Slaves brought with them from the Caribbean a taste for red peppers. In the Southern colonies barbecue sauce became part of the cuisine when spices and peppers were combined with vinegar. In eastern North Carolina pork seasoned with vinegar and peppers is a favorite.

When we visit my brother Bill and his wife Wanda, we enjoy a barbecue plate at B’s Barbecue in Greenville, North Carolina. B serves fine vinegar-based pulled pork.

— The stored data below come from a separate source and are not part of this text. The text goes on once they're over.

/-- With quiet pins and the whole response waiting, the command runs to its result. -/
theorem fed_oneExchange (hq : Quiet s) (hf : s.fsm = .idle) (ho : s.txOffer = none)
    (hpb : Memory.wf s.pb) (hrxb : Memory.wf s.rxb) (hh : s.host = c :: cs)
    (hi : c.desc.instr? = some i) (ht : i.isTransfer = false) (hv : validate c.desc = none)
    (hd : decodeResponse s.rx = some (r, rest)) :
    ∃ t, Fed [] s t ∧ t.rx = rest ∧ CommandRan i c.desc (encodeFrame (encode i [])) r s t := by
  obtain ⟨img, accept⟩ := fed_accept hq hf hh hi ht hv
  have marshal : Fed [] (accepted c.desc img s) (marshalled (encode i []) (accepted c.desc img s)) :=
    fed_quiet hq (Fsm.ne_idle_of_running rfl) nofun hi (sendsPayload_encode ht _ rfl) hq rfl
  have hready : ReadyToSend (encode i []) (marshalled (encode i []) (accepted c.desc img s)) :=
    readyToSend_marshalled hpb ho ((length_encode_le ht).trans (by decide))
  have exchange := fed_exchange (s := marshalled (encode i []) (accepted c.desc img s)) hq hi hready hd
  have hholds := holdsResponse_responseTaken
    (s := frameSent (encode i []) (marshalled (encode i []) (accepted c.desc img s))) hrxb hd
  have decode := fed_decode (s := responseTaken r rest (frameSent (encode i []) (marshalled (encode i [])
    (accepted c.desc img s)))) hq rfl hi ht
  refine ⟨_, accept.trans (marshal.trans (exchange.trans decode)),
    congrArg State.rx (decoded_frame i _),
    commandRan_presented ht hholds rfl rfl rfl rfl⟩

/-- What still waits on the link, and the pins, are no part of it. -/
theorem CommandRan.of_arrived {d : Descriptor} {sent : List Byte}
    (h : CommandRan i d sent r s.arrived t.arrived) : CommandRan i d sent r s t :=
  { h with
    response := ⟨h.response.ack, h.response.stByte, h.response.length, h.response.data⟩
    typed := fun hok => by
      have h := h.typed hok
      cases i <;> exact h }

end Sys2Proof.Machine

open Sys2Proof Sys2Proof.Machine

/-- Settles O57: the run with the whole response waiting is matched by the one in which it arrives. -/
theorem oneExchangeCommandRuns : Obligations.OneExchangeCommandRuns := by
  intro s c cs i x hinv hcalm hf hh hi ht hv hx
  obtain ⟨hsent, hresp⟩ := exchange_eq_some hx
  have ho : s.txOffer = none := hinv.sequencer.noOffer (by rw [hf]; rfl)
  obtain ⟨u, hfed, hrest, hran⟩ := fed_oneExchange (s := s.arrived) hcalm.quiet_arrived hf ho
    hinv.buffers.pbForm hinv.buffers.rxbForm hh hi ht hv hresp
  obtain ⟨n, t, hrun, htcalm, rfl, -⟩ := hcalm.fed hfed
  have h : CommandRan i c.desc (encodeFrame (encode i [])) x.response s t := hran.of_arrived
  have hhost : t.host = cs := by rw [h.host, hh]; rfl
  have hboundary : TargetAtBoundary s → TargetAtBoundary t := fun hb =>
    hb.sent ((length_encode_le ht).trans (by decide)) h.boundary h.tx
  exact ⟨t, ⟨n, hrun⟩, h.fsm, h.busy, h.resValid, hsent ▸ h.tx, hrest, hhost, h.desc, h.status, h.subcause,
    h.response.ack, h.response.stByte, h.response.length, h.response.data, h.typed, htcalm, hboundary,
    fun hduties hnil => hduties.again hcalm htcalm hf hh hhost (hrest.trans hnil) hboundary⟩
end

section
/-! The chunks of a transfer (44_transfer_session.md R201), and what `NEXT_CHUNK` makes of one (R203). -/
namespace Sys2Proof.Machine

variable {s : State} {n : Nat}

/-- Only the last chunk may be shorter than a whole one (R201). -/
theorem chunkLength_of_more {j : Nat} (h : j + 1 < chunkCount n) : chunkLength n j = Config.chunkMax := by
  unfold chunkCount at h
  unfold chunkLength Config.chunkMax
  omega

/-- The last chunk has what is left of the image (R201). -/
theorem chunkLength_last (n : Nat) :
    chunkLength n (chunkCount n - 1) = n - Config.chunkMax * (chunkCount n - 1) := by
  unfold chunkLength chunkCount Config.chunkMax
  omega

/-- The first `m` chunks are consecutive from the image's first byte (R201). -/
theorem flatten_chunks (img : Memory) (n m : Nat) :
    ((List.range m).map (chunkBytes img n)).flatten = img.readList 0 (min n (Config.chunkMax * m)) := by
  induction m with
  | zero => rw [Nat.mul_zero, Nat.min_zero]; rfl
  | succ m ih =>
    rw [List.range_succ, List.map_append, List.flatten_append, ih, List.map_singleton,
      List.flatten_singleton, chunkBytes]
    by_cases h : Config.chunkMax * m ≤ n
    · have hlen : min n (Config.chunkMax * (m + 1)) = Config.chunkMax * m + chunkLength n m := by
        unfold chunkLength Config.chunkMax at *
        omega
      rw [Nat.min_eq_right h, hlen, Memory.readList_add, Nat.zero_add]
    · have hnone : chunkLength n m = 0 := by
        unfold chunkLength Config.chunkMax at *
        omega
      rw [hnone, Nat.min_eq_left (by omega),
        Nat.min_eq_left (by unfold Config.chunkMax at *; omega)]
      exact List.append_nil _

/-- `NEXT_CHUNK` goes on to `MARSHAL` or ends the transfer (R190). -/
theorem nextChunkStep_of_more (h : moreChunks s = true) :
    nextChunkStep s = { recordChunk s with fsm := .marshal } := if_pos h

theorem nextChunkStep_of_last (h : moreChunks s = false) : nextChunkStep s =
    { recordChunk s with status := transferStatus (recordChunk s).xferFailures, fsm := .done } :=
  if_neg (Bool.eq_false_iff.1 h)

/-- With an index that does not wrap, whatever the number of chunks (R190, R207). -/
theorem moreChunks_of_lt (hk : s.k.toNat < 255) : moreChunks s = true ↔
    s.k.toNat + 1 < s.nchunks.toNat ∧ ¬ (s.params.xferFailStop = true ∧ s.ack = false) := by
  have hlt : (recordChunk s).k < s.nchunks ↔ s.k.toNat + 1 < s.nchunks.toNat := by
    show s.k + 1 < s.nchunks ↔ _
    bv_omega
  rw [moreChunks, Bool.and_eq_true_iff, decide_eq_true_iff, hlt]
  cases s.params.xferFailStop <;> cases s.ack <;> simp

/-- The fail map after a chunk is recorded: bit `k` set when it was refused, every other bit kept (R203). -/
theorem getLsbD_failMap_recordChunk (hk : s.k.toNat < 128) (j : Nat) :
    (recordChunk s).xferFailMap.getLsbD j =
      (s.xferFailMap.getLsbD j || (!s.ack && j == s.k.toNat)) := by
  rw [recordChunk]
  cases s.ack with
  | true => exact (Bool.or_false _).symm
  | false => exact getLsbD_setFailBit s.xferFailMap hk

end Sys2Proof.Machine

open Sys2Proof Sys2Proof.Machine

/-- Settles O54: every move of a running transfer keeps it, and every other ends or starts one. -/
theorem transferInvariant : Obligations.TransferInvariant :=
  fun _ _ hseq htransfer hstep => htransfer.of_step hseq hstep

/-- Settles O41: the chunk is recorded, and then another follows or the transfer ends. -/
theorem nextChunkRule : Obligations.NextChunkRule := by
  intro i s hf hk
  have hmap : ∀ j, j < 128 → (recordChunk s.lowerPulse).xferFailMap.getLsbD j =
      (s.xferFailMap.getLsbD j || (!s.ack && j == s.k.toNat)) :=
    fun j _ => getLsbD_failMap_recordChunk (s := s.lowerPulse) hk j
  have hmore : moreChunks s.lowerPulse = true ↔ s.k.toNat + 1 < s.nchunks.toNat ∧
      ¬ (s.params.xferFailStop = true ∧ s.ack = false) :=
    moreChunks_of_lt (s := s.lowerPulse) (hk.trans (by decide))
  refine ⟨nextChunkStep s.lowerPulse, exec_nextChunk hf, ?_⟩
  rcases hm : moreChunks s.lowerPulse
  · rw [nextChunkStep_of_last hm]
    have hends := mt hmore.2 (Bool.eq_false_iff.1 hm)
    exact ⟨rfl, rfl, hmap, rfl, rfl, rfl, by rw [if_neg hends]; exact ⟨rfl, rfl⟩, rfl⟩
  · rw [nextChunkStep_of_more hm]
    exact ⟨rfl, rfl, hmap, rfl, rfl, rfl, by rw [if_pos (hmore.1 hm)]; exact ⟨rfl, rfl⟩, rfl⟩

/-- Settles O43: the chunks before any index are the image up to there, and the last one ends it. -/
theorem chunksAreTheImage : Obligations.ChunksAreTheImage := by
  intro img n
  refine ⟨rfl, chunkCount_eq_zero.2, fun _ => rfl, fun _ => chunkLength_of_more, fun hn => ?_,
    chunkCount_le, ?_⟩
  · have hlast : chunkCount n - 1 < chunkCount n :=
      Nat.sub_one_lt (mt chunkCount_eq_zero.1 (Nat.ne_of_gt hn))
    exact ⟨chunkLength_last n, (chunk_bounds hlast).2, chunkLength_le n _⟩
  · have hall : n ≤ Config.chunkMax * chunkCount n := by
      unfold Config.chunkMax chunkCount
      omega
    rw [flatten_chunks, Nat.min_eq_left hall]
end

section
/-! One chunk of a transfer, from `MARSHAL` to `NEXT_CHUNK` (44_transfer_session.md R202, R203), and `Transfer()`'s
own account of it (R200). -/
namespace Sys2Proof.Machine

variable {s u : State} {img : Memory} {page : Byte} {len : BitVec 18} {k n left : Nat}
  {r r' : TransferResult}

/-- The chunk event of chunk `k`, with its response `y` (R203). -/
def TransferResult.eventOf (r : TransferResult) (k : Nat) (y : Response) : ChunkEvent :=
  { index := BitVec.ofNat 8 k, page := r.curPage, ok := y.ack }

/-- `r` with the exchange `x` of chunk `k` recorded (R200, R203). -/
def TransferResult.recorded (r : TransferResult) (k : Nat) (x : ExchangeResult) : TransferResult :=
  { sent := r.sent ++ x.sent,
    attempts := r.attempts + 1,
    failures := if x.response.ack then r.failures else r.failures + 1,
    failMap := if x.response.ack then r.failMap else setFailBit r.failMap k,
    curPage := r.curPage + 1,
    events := r.events ++ [r.eventOf k x.response],
    last := some x.response,
    rest := x.rest }

/-- Where another chunk is left, `Transfer()` makes its exchange, records it, and goes on unless the fail-stop
policy ends it (R200, R207). -/
theorem transferLoop_succ {failStop : Bool}
    (h : transferLoop img n failStop (left + 1) k r = some r') :
    ∃ x, exchange (chunkPayload r.curPage (chunkBytes img n k)) r.rest = some x ∧
      (if failStop = true ∧ x.response.ack = false then some (r.recorded k x)
        else transferLoop img n failStop left (k + 1) (r.recorded k x)) = some r' := by
  rw [transferLoop] at h
  split at h
  · cases h
  · rename_i x hx
    change (if failStop && !x.response.ack then some (r.recorded k x)
      else transferLoop img n failStop left (k + 1) (r.recorded k x)) = some r' at h
    exact ⟨x, hx, by simpa using h⟩

/-- The payload that `MARSHAL` builds for the chunk of `u`, of an image of `n` bytes (R202). -/
def payloadOfChunk (n : Nat) (u : State) : List Byte :=
  chunkPayload u.curPage (chunkBytes u.img n u.k.toNat)

theorem length_payloadOfChunk_le (n : Nat) (u : State) :
    (payloadOfChunk n u).length ≤ Config.payloadMax := by
  rw [payloadOfChunk, length_chunkPayload, length_chunkBytes]
  exact Nat.add_le_add_right (chunkLength_le n u.k.toNat) 4

/-- `u` with its chunk marshalled (R202). -/
def chunkMarshalled (n : Nat) (u : State) : State :=
  marshalled (payloadOfChunk n u) { u with clen := BitVec.ofNat 11 (chunkLength n u.k.toNat) }

/-- `u` in `NEXT_CHUNK`, with its chunk's frame sent and the response `y` to it taken (R189, R202). -/
def chunkAnswered (n : Nat) (y : Response) (rest : List Byte) (u : State) : State :=
  { responseTaken y rest (frameSent (payloadOfChunk n u) (chunkMarshalled n u)) with fsm := .nextChunk }

/-- After a chunk's exchange, whatever its outcome (R189). -/
theorem exec_decode_memWrite (page : Byte) (len : BitVec 18) (hf : s.fsm = .decode) :
    exec (.memWrite page len) s = .next { s with fsm := .nextChunk, chunkEvt := none } := exec_decode hf

/-- The exchange of the chunk of a running transfer. -/
theorem fed_chunk {y : Response} {rest : List Byte} (hinv : Inv u) (hq : Quiet u) (hf : u.fsm = .marshal)
    (hi : u.desc.instr? = some (.memWrite page len)) (hd : decodeResponse u.rx = some (y, rest)) :
    Fed [] u (chunkAnswered len.toNat y rest u) := by
  have hr : u.fsm.running = true := by rw [hf]; rfl
  obtain ⟨h7, -, hlen⟩ := memWrite_of_instr? hi
  obtain ⟨hcount, hk⟩ := hinv.transfer.chunks hr h7
  have hin : 1024 * u.k.toNat < len.toNat := by
    rw [hlen]
    unfold chunkCount at hcount
    omega
  have marshal : Fed [] u (chunkMarshalled len.toNat u) :=
    fed_quiet hq (Fsm.ne_idle_of_running hr) (not_awaiting (by rw [hf]; rfl)) hi
      (exec_marshal_memWrite page hf (hlen ▸ hinv.sequencer.imageFits hr h7) hin) hq rfl
  have hready : ReadyToSend (payloadOfChunk len.toNat u) (chunkMarshalled len.toNat u) :=
    readyToSend_marshalled hinv.buffers.pbForm (hinv.sequencer.noOffer (by rw [hf]; rfl))
      (length_payloadOfChunk_le len.toNat u)
  have answered := fed_exchange (s := chunkMarshalled len.toNat u) hq hi hready hd
  have decode : Fed [] (responseTaken y rest (frameSent (payloadOfChunk len.toNat u)
      (chunkMarshalled len.toNat u))) (chunkAnswered len.toNat y rest u) :=
    fed_quiet hq (Fsm.ne_idle_of_running rfl) (not_awaiting rfl) hi (exec_decode_memWrite page len rfl)
      hq rfl
  exact marshal.trans (answered.trans decode)

end Sys2Proof.Machine
end

section
/-! A whole transfer, from `IDLE` to `IDLE` (44_transfer_session.md R200): first with quiet pins and all
responses waiting, then with the responses still to arrive. -/
namespace Sys2Proof.Machine

variable {i : Instr} {s t u : State} {c : HostCommand} {cs : List HostCommand} {d : Descriptor}
  {img : Memory} {page : Byte} {len : BitVec 18} {left : Nat} {r r' : TransferResult} {x : ExchangeResult}

/-! ### What the registers hold after a part of the transfer -/

/-- What the response registers hold after the exchanges of a transfer, `last` being the last one's response:
with no exchange made, what the accept has left in them (R17, R181). -/
def HoldsLast (last : Option Response) (u : State) : Prop :=
  match last with
  | none => u.ack = false ∧ u.stByte = 0x00 ∧ u.dataLen = 0
  | some y => u.ack = y.ack ∧ u.stByte = y.stByte ∧ u.dataLen.toNat = y.data.length ∧
      u.rxb.readList 0 u.dataLen.toNat = y.data

/-- `u` is the state `s`, in which the descriptor `d` was accepted with the image `img`, after the part of its
transfer that `r` reports (R200). -/
structure Transferred (d : Descriptor) (img : Memory) (s : State) (r : TransferResult) (u : State) :
    Prop where
  quiet : Quiet u
  desc : u.desc = d
  img : u.img = img
  host : u.host = s.host.tail
  params : u.params = s.params
  subcause : u.subcause = .none
  nchunks : u.nchunks.toNat = chunkCount d.imgLen.toNat
  tx : u.tx = s.tx ++ r.sent
  rx : u.rx = r.rest
  k : u.k.toNat = r.attempts
  attempts : u.xferAttempts.toNat = r.attempts
  failures : u.xferFailures.toNat = r.failures
  failMap : u.xferFailMap = r.failMap
  curPage : u.curPage = r.curPage
  last : HoldsLast r.last u
  boundary : TargetAtBoundary s → TargetAtBoundary u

The Scottish families who settled the Lowcountry were the South Carolinians who used vinegar and pepper barbecue sauce. Scottish families who continue the tradition include the names Brown, McCabe, McKenzie, and Scott.

German immigrants settled in the Midlands of South Carolina, especially in the Dutch Fork area. Those families received land grants on the Broad, Congaree, Saluda, and Santee  Rivers. They brought with them their Lutheran faith and their taste for mustard, which soon found its way into barbecue sauce. Bessinger, Hite, Kiser, Lever, Meyer, Price, Shealy, Sikes, Sweatman, Wise, and Zeigler are among the mustard-based barbecue businesses.

The third type of sauce is light tomato sauce made from vinegar and pepper with tomato ketchup added. It is the sauce famous in the Piedmont region of North Carolina. Lexington, North Carolina, is the acknowledged center for light tomato sauce. It is also popular in the Pee Dee region of South Carolina.

The fourth variety is heavy red sauce featured by the Beacon Drive-In. Its popularity has spread throughout the nation because of the insatiable sweet tooth of the modern American. Heavy red is featured at Neely’s Barbecue in Memphis, Tennessee.

When it comes to barbecue, most Southerners have an impassioned preference. Joe Crook, owner of Pig Out in Spartanburg County, offers his customers both a mustard-based and a tomato-based sauce.

Maurice Pace has a large homemade wood-burning cooker. On holidays he fires it up with split oak and hickory logs.

Last November he issued an invitation. “Why don’t you come down the day before Thanksgiving, and we’ll smoke a few turkeys and barbecue some ribs?”

“I have a problem smoking turkeys,” I said.

“What’s the problem?”

“I can’t figure out which end to light!”